Kiplinger's Personal Finances Ryan Wilk in 2009 called Zenni's website "usable but [a] downright eyesore". Wilk purchased glasses from Zenni and compared them to those he could have gotten from Oliver Peoples which would have cost several hundred more. He said, "My pair was not as sturdy as the Peoples pair, but they looked just as sharp, and I could see just fine." According to the Wirecutter, "Despite Zenni's ultra-low prices, we found that it surpassed our expectations, sometimes impressively so."

Revieweds Madison Durham criticized Zenni for being "a bit low on amenities" when contrasted with competitors and said glasses for competitors had a better prescription standard compared to the glasses she received from Zenni. She praised it for having "awesome product lines available for kids and teens". She said the teen glasses frames "managed to be trendy without trying too hard" and lauded how the kids' products were very sturdy glasses "that's designed to move as they move and stand up to play". StyleCaster's Kristen Bousquet wrote, "Does a lower price point mean lower quality? And with Zenni, it actually didn't. I was genuinely surprised to find that Zenni's frames held up to my day-to-day manhandling as well as the other frames I tested for this piece." Popular Mechanicss Eleanor Hildebrandt said that the outlet is a good option for people who frequently damage their glasses.
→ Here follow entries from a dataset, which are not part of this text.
/-- A launch of which every team has retired begins to retire (R439). -/
def launchOver (s : State) (lid : Nat) : State :=
  match s.launch? lid with
  | some l => if l.phase = .placing && l.grid ≤ l.teamsDone then
      (s.putLaunch { l with phase := .retiring }).later 0 (.launchRetirement lid) else s
  | none => s

/-- A warp that has ended gives back its resources; with the last one its team retires. -/
def execWarpEnd (wid : Nat) (s : State) : Result :=
  match s.warp? wid with
  | none => .next s
  | some w =>
    if !w.mayEnd then .next s
    else
      let s := (s.putWarp w.finish).modTeam w.team fun t => { t with live := t.live - 1 }
      let s := match teamOf s w with
        | some t => (warpGone s t w).modLaunch t.launch fun l => { l with wct := max l.wct w.csr.wct.toNat }
        | none => s
      match teamOf s w with
      | some t => .next (if t.live = 0 then launchOver (retireTeam s t) t.launch else s)
      | none => .next s

/-! ## Retirement of a launch (R439, R440) -/

/-- The work-queue units of a launch unbound and their entries discarded (R82). -/
def unbindUnits (s : State) (lid : Nat) : State :=
  let free (u : WqUnit) : WqUnit := if u.owner.any fun o => o.1 = lid then {} else u
  let wait := (s.launches.filter fun e => e.2.phase = .queued).map fun e => Instr.wqUnitBind e.1
  { s with wqUnits := s.wqUnits.map free, agenda := s.agenda ++ wait }

/-- Cellar writes that waited for a launch, begun again (R255). -/
def retryCellar (s : State) : State :=
  { s with cellarReqs := [], agenda := s.agenda ++ s.cellarReqs.map fun r => Instr.cellarWrite (r.1, r.2.1) r.2.2 }

/-- STATUS and DETAIL of a launch. -/
def Launch.outcome (l : Launch) : Nat × Nat := l.fatal.getD (0, 0)

/-- A launch retires: it waits for its WCT and, ended early, for its requests at other devices (R440), unbinds its units and writes the
record; its knock waits until the record is complete. -/
def execLaunchRetirement (lid : Nat) (s : State) : Result :=
  match s.launch? lid with
  | none => .next s
  | some l =>
    if l.phase ≠ .retiring && l.phase ≠ .recorded then .next s
    else if timens s < l.wct || l.waits.any fun id => (tget s.ops id).isSome then .next (s.later 1 (.launchRetirement lid))
    else if l.phase = .recorded then .next (endRecord s lid true)
    else .next (retryCellar (writeRecord (unbindUnits s lid) l l.outcome.1 l.outcome.2))

/-! ## A launch that is ended (R407, R439, R440) -/

/-- A request of a piece of work at this device's own ingress performed at once. -/
def performOwn (s : State) (r : RemReq) : State :=
  match execRemoteRequestIngress r s with
  | .next s' => s'
  | .fault _ | .refused _ => s

/-- The requests of a piece of work that have not left this device: at its own ingress each is performed at once or discarded, which is
undefined (R440); one held for a route is discarded. -/
def endRequests (s : State) (id : Nat) : State :=
  let own (r : RemReq) : Bool := r.src = s.devid && r.opId = id
  let reqs := s.ingressQ.filter own ++ s.pending.filterMap fun p => match p.ev with
    | .remoteRequestIngress r => if own r then some r else none
    | _ => none
  let s := reqs.eraseDups.foldl (fun s r => if Config.delay s.fresh % 2 = 0 then performOwn s.used r else s.used) s
  { s with
    ingressQ := s.ingressQ.filter fun r => !own r
    pending := s.pending.filter fun p => match p.ev with
      | .remoteRequestIngress r => !own r
      | _ => true
    heldOut := s.heldOut.filter fun h => h.2.work ≠ some id }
Clark Howard said Zenni eyeglasses have such low prices for two reasons: Zenni manufactures them in China and once the glasses are sold, there is no customer service. He said the latter reason has "led some of my listeners to become disenchanted with Zenni" though he said he did not have issues through several purchases through Zenni." Los Angeles Times consumer columnist David Lazarus wrote in 2019 of Zenni, "The more you rely on complex lenses, premium coatings and prisms, the more of a risk you'll face that things might not work out." He noted that the company was unable to support his prescription that required both prism correction and progressive lens so he had to purchase two glasses. After receiving the glasses, Lazarus found that the frames "had looked pretty cool online [but] appeared a bit cheaper in person". He found that the "overall quality was pretty good" even though he had to ask his optician to alter the frames since they had trouble fitting properly.